By Reader Staff
Reclaim Idaho filed a ballot initiative with the Idaho secretary of state April 28 called the Quality Education Act — an initiative that the grassroots group said would boost funding for K-12 education by over $200 million annually, paid for by a tax increase for corporations and the wealthiest Idahoans.
As the organization kicks off its campaign for public education funding, they are also launching a lawsuit against Idaho Secretary of State Lawerence Denney over Idaho’s new law regarding the ballot initiatives process, which Gov. Brad Little signed on April 17.
Reclaim Idaho and other critics of the law say it gives Idaho the most restrictive initiative process in the nation, and makes grassroots initiative campaigns virtually impossible in the Gem State. The new law requires campaigns to collect signatures from 6% of registered voters in each of Idaho’s 35 legislative districts — up from the 18 districts previously required.
“The people of Idaho retained for themselves a constitutional right to make or repeal laws,” the group argues in its petition against the state. “At the same time, they gave the Legislature a trust responsibility to enact the methods and procedures for exercising the right. Over the years, the Legislature has exploited its limited power, imposing increasingly byzantine and unreasonable requirements for the proponents of initiatives or referendums to qualify their petitions for the ballot.
“This campaign of death-by-a-thousand-cuts reached its apotheosis in this 2021 legislative session,” the petition continues, “when the Legislature passed Senate Bill 1110, which contains the most stringent requirements for signature collecting in the nation … These requirements unreasonably burden the core fundamental right and are unconstitutional.”
In the event that Reclaim Idaho prevails in court, the organization will immediately begin a signature drive to place the Quality Education Act on the ballot.
“Idaho is dead last out of 50 states in education funding per student, but our legislators believe the big problem to be addressed is teachers ‘indoctrinating’ students,” said Reclaim Idaho co-founder Luke Mayville. “What a slap in the face to the teachers of our state.
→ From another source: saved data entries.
/-- An arrival from team `frm` of the launch is taken by team T: in RUN, or while both drain as one unit (R173, R174).
(DEDUCED, log 65) -/
def State.takesFrom (s : State) (L T frm : Nat) : Bool :=
  match s.team? L T with
  | none => true
  | some t => decide (t.ctx = .run) || decide (frm = T) ||
      ((decide (t.ctx = .halting) || decide (t.ctx = .draining)) &&
        (decide (t.partner = some frm) || ((s.launch? L).map (fun x => decide (x.bits 2 52 1 = 1))).getD false))

/-- Deliver a contribution; none where its home refuses it (R173, R275, R276). (DEDUCED, log 27) -/
def State.deliver (s : State) (c : Contrib) : Option State :=
  match s.ranges.find? (fun r => r.id == c.range) with
  | none => some (s.contribLate c)
  | some r =>
    if r.st = .saved ∨ r.st = .opening ∨ (c.fab ≠ 0 ∧ !s.takesFrom r.launch r.team c.team) then none
    else
      match fate s r c (s.draining c) with
      | .refuse => none
      | .discard => some ((s.accSeq c r.seqNext).contribDone c false)
      | .hold => some (s.contribDone c true)
      | .apply => some ((s.modRange r.id (fun r => (r.apply c).applyPool (r.pool.length + 1))).contribDone c false)

/-! ### Open and close -/

/-- Pages of a byte range by steps of 64 KiB: an address in each (R273). -/
def pageSteps (va n : Nat) : List Nat :=
  if n = 0 then []
  else va :: (List.range ((va + n - 1) / 65536 - va / 65536)).map (fun i => (va / 65536 + 1 + i) * 65536)

/-- The pages of a range, where every one is present and not logged. -/
def State.rangePages (s : State) (core launch : Nat) (slot : Option (Nat × Nat)) (va n : Nat) : Option (List Tr) :=
  ((pageSteps va n).mapM (fun a => match s.place core launch slot a false with
    | .go t => some t
    | _ => none)).map List.eraseDups

/-- Units a range needs: die, frame, units (R279). -/
def Range.needs (r : Range) : List (Nat × Nat × Nat) := r.parts.map (fun p => (dieOfPa (p.1 * 4096), p.1, p.2))

/-- Units of a range in one bank. -/
def Range.inBank (s : State) (r : Range) (b : Nat × Nat) : Nat :=
  (r.needs.filter (fun x => decide (x.1 = b.1) && decide (bankOf (s.die b.1) x.2.1 = b.2))).foldl (fun n x => n + x.2.2) 0

/-- Banks a range needs. -/
def Range.banks (s : State) (r : Range) : List (Nat × Nat) :=
  (r.needs.map (fun x => (x.1, bankOf (s.die x.1) x.2.1))).eraseDups

/-- Units and tags of the range in the set of a frame. -/
def Range.inSet (s : State) (r : Range) (d f : Nat) : Nat × Nat :=
  (r.needs.filter (fun x => decide (x.1 = d) && sameSet (s.die d) f x.2.1)).foldl (fun a x => (a.1 + x.2.2, a.2 + 1)) (0, 0)

/-- The range could never be served (R279). -/
def Range.never (s : State) (r : Range) : Bool :=
  (r.banks s).any (fun b => decide (128 * ((s.die b.1).brole.getD b.2 {}).accq < r.inBank s b)) ||
    r.needs.any (fun x => decide (128 < (r.inSet s x.1 x.2.1).1) || decide (16 < (r.inSet s x.1 x.2.1).2))

/-- The range an ACCOPEN asks for (R272, R285). -/
def openRangeOf (id isl launch team va n : Nat) (desc : Nat) (trs : List Tr) : Range :=
  { id := id, launch := launch, isl := isl, team := team, base := va, len := n, fmt64 := decide (desc % 2 = 1)
    ord := decide (desc / 2 % 2 = 1), remain := desc / 65536 % 2 ^ 32, seqNext := desc / 2 ^ 48 % 65536, trs := trs }

/-- The range that a waiting access of an ACCOPEN would open. -/
def State.wantedRange (s : State) (o : Op) (a : Access) : Option Range :=
  match s.team? o.launch o.team with
  | none => none
  | some t => (s.rangePages t.core o.launch (some (groupSlot t o.gnum, a.thread)) a.va a.len).map (fun trs =>
      openRangeOf a.id (t.core / 256) o.launch o.team a.va a.len a.opnd trs)

/-- The ranges of ACCOPENs whose accesses are in some state: operation, access, range; oldest first. -/
def State.opensIn (s : State) (st : AccSt) : List (Nat × Nat × Range) :=
  s.ops.flatMap (fun o =>
    if o.kind = .accOpen then
      o.accs.filterMap (fun a => if a.st = st then (s.wantedRange o a).map (fun r => (o.id, a.id, r)) else none)
    else [])

/-- The ranges that have obtained their capacity and wait for the release of their group (R273, R279). -/
def State.reserved (s : State) : List Range := (s.opensIn .served).map (fun x => x.2.2)

/-- Capacity for a range, where it is missing no other (R279). `own`: its entry in the range table is its own already.
What an open has obtained that still waits for its group's release is taken (R273). -/
def capacityFor (s : State) (r : Range) (own : Bool) : Bool :=
  let res := s.reserved.filter (fun q => q.id != r.id)
  (r.banks s).all (fun b =>
      let br := (s.die b.1).brole.getD b.2 {}
      decide (br.aused + (res.map (fun q => q.inBank s b)).sum + r.inBank s b ≤ 128 * br.accq)) &&
    r.needs.all (fun x =>
      let h := accHeld s x.1 x.2.1
      let p := res.foldl (fun a q => let n := q.inSet s x.1 x.2.1
        (a.1 + n.1, a.2 + n.2)) ((0 : Nat), (0 : Nat))
      let n := r.inSet s x.1 x.2.1
      decide (h.1 + p.1 + n.1 ≤ 128) && decide (h.2 + p.2 + n.2 ≤ 16)) &&
    (own || decide ((s.ranges.filter (fun q => decide (q.isl = r.isl))).length +
      (res.filter (fun q => decide (q.isl = r.isl))).length < 1024))

/-- Change AUSED by the range's units (R255, R279). -/
def State.useUnits (s : State) (r : Range) (add : Bool) : State :=
  (r.banks s).foldl (fun s b =>
    let n := r.inBank s b
    s.modDie b.1 (fun x => { x with
      brole := setNth x.brole b.2 (let br := x.brole.getD b.2 {}
        { br with aused := if add then br.aused + n else br.aused - n }) })) s

/-- Take grains with bytes in [lo, hi) of a frame out of the blocks that hold them, splitting those blocks (R273, R291).
Their dirty bytes go to HBM first where `save` is set. -/
def State.carve (s : State) (d frame lo hi : Nat) (replica save : Bool) : State :=
  let cut := (s.die d).blocks.filter (fun b => decide (b.frame = frame) && decide (b.replica = replica) &&
    decide (lo < (b.hi + 1) * b.grain) && decide (b.lo * b.grain < hi))
  cut.foldl (fun s b =>
    let inside := fun (g : Nat) => decide (lo < (g + 1) * b.grain) && decide (g * b.grain < hi)
    let s1 := if save then s.writeBack { b with dirty := b.dirty.filter inside } else s
    let first := max b.lo (lo / b.grain)
    let last := min b.hi ((hi - 1) / b.grain)
    let keep := fun (x y : Nat) => ({ b with
      lo := x, hi := y, dirty := b.dirty.filter (fun g => decide (x ≤ g) && decide (g ≤ y))
      data := b.data.keep (fun o => decide (x * b.grain ≤ o) && decide (o < (y + 1) * b.grain)) } : Block)
    let left := if b.lo < first then [keep b.lo (first - 1)] else []
    let right := if last < b.hi then [keep (last + 1) b.hi] else []
    s1.modDie d (fun x => { x with blocks := left ++ right ++ x.blocks.filter (fun c => !(c == b)) })) s

/-- Frame by frame: physical frame and the byte bounds of the range in it. -/
def Range.spans (r : Range) : List (Nat × Nat × Nat) :=
  r.frames.filterMap (fun vf =>
    let lo := max r.base (vf * 4096)
    let hi := min (r.base + r.len) (vf * 4096 + 4096)
    (r.phys lo).map (fun p => (p / 4096, p % 4096, p % 4096 + (hi - lo))))

/-- Grain of the page of the range that holds a physical frame. -/
def Range.grainAt (r : Range) (frame : Nat) : Nat :=
  ((r.trs.find? (fun t => decide (t.pa ≤ frame * 4096) && decide (frame * 4096 < t.pa + t.size))).map (fun t => grainOf t.leaf)).getD 32

/-- Two launches hold open ranges over one frame: the bytes on it are unpredictable after each close (R285). A SAVED
range has no pages pinned: it is judged as it is opened again. -/
def State.markShared (s : State) (r : Range) : State :=
  s.ranges.foldl (fun s q =>
    if q.launch ≠ r.launch && q.live then
      let common := r.parts.map (·.1) |>.filter (fun f => (q.parts.map (·.1)).contains f)
      let mark := fun (x : Range) => (List.range (x.len / x.size)).foldl (fun y i =>
        match y.phys (y.base + i * y.size) with
        | some p => if common.contains (p / 4096) then y.loseElem i else y
        | none => y) x
      if common.isEmpty then s else (s.modRange q.id mark).modRange r.id mark
    else s) s

/-- Steps 2 and 3 of R273: the range enters the table and its grains become accumulating, with their initial values.
`wild`: those are unpredictable, since a source register of the ACCOPEN was written too early (R101). -/
def State.openRange (s : State) (r : Range) (zinit wild : Bool) : State :=
  -- blocks of another grain are first dropped (R262): those that stay are taken apart at whole grains
  let s := r.spans.foldl (fun (s : State) x => s.matchGrain (dieOfPa (x.1 * 4096)) x.1 (r.grainAt x.1)) s
  let n := r.len / r.size
  let vals := if zinit then [] else
    (List.range n).foldl (fun m i => match r.phys (r.base + i * r.size) with
      | some p => Cells.set 0 m i (s.homeNum p r.size)
      | none => m) []
  let lost := if wild then List.range n else if zinit then [] else
    (List.range n).filter (fun i => match r.phys (r.base + i * r.size) with
      | some p => (s.rangeAt p).isSome
      | none => false)
  let s1 := r.spans.foldl (fun s x => s.carve (dieOfPa (x.1 * 4096)) x.1 x.2.1 x.2.2 false false) s
  let s2 := s1.useUnits r true
  let s3 := { s2 with ranges := s2.ranges ++ [{ r with vals := vals, unpred := lost }] }
  let s4 := r.spans.foldl (fun s x => evictFor (dieOfPa (x.1 * 4096)) x.1 (fitsHeld (dieOfPa (x.1 * 4096)) x.1) 17 s) s3
  s4.markShared r

/-- The page of a range that holds an address: one it has pinned, or, where its save has let go of them (R249, R281), as
the island's table maps it now. -/
def State.rangePage (s : State) (r : Range) (va : Nat) : Option Tr :=
  if r.st = .saved then
    match s.walk (if s.diePresent (2 * r.isl) then 2 * r.isl else 2 * r.isl + 1) r.launch va with
    | .present t => some t
    | .moving t => some t
    | _ => none
  else r.trs.find? (fun t => decide (t.page ≤ va) && decide (va < t.page + t.size))

/-- The range is removed from every copy of the range table; `vals`: its values become ordinary dirty grains, else
every byte of it is unpredictable (R278, R280). -/
def State.dropRange (s : State) (r : Range) (vals : Bool) : State :=
  let s1 := { (if r.live then s.useUnits r false else s) with ranges := s.ranges.filter (fun q => q.id != r.id) }
  (List.range (r.len / r.size)).foldl (fun s i =>
    let va := r.base + i * r.size
    match s.rangePage r va with
    | none => s
    | some t =>
      let bs := if vals && !r.unpred.contains i && !r.lost.contains i then bytesOf (r.elem i) r.size else s.freeBytes (va + 7) r.size
      s.homeWrite (t.phys va) (grainOf t.leaf) bs) s1

/-- The close point is reached: closing, REMAIN 0, nothing pooled (R278). -/
def Range.due (r : Range) : Bool := decide (r.st = .closing) && decide (r.remain = 0) && r.pool.isEmpty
It’s time to stop attacking our educators and to start investing in them.”
In the event that Reclaim Idaho does not win the lawsuit, and the new law remains intact, the organization will likely put its campaign for education funding on hold and instead launch a signature drive to qualify the Initiative Rights Act for the ballot.
The Initiative Rights Act, also recently filed by Reclaim Idaho, would restore the signature requirements that existed in 2012: 6% of registered voters statewide, without regard to where those voters live. For most of Idaho history, there was no geographic-distribution requirement for signature drives, according to organizers. The first such requirement did not appear until 1997.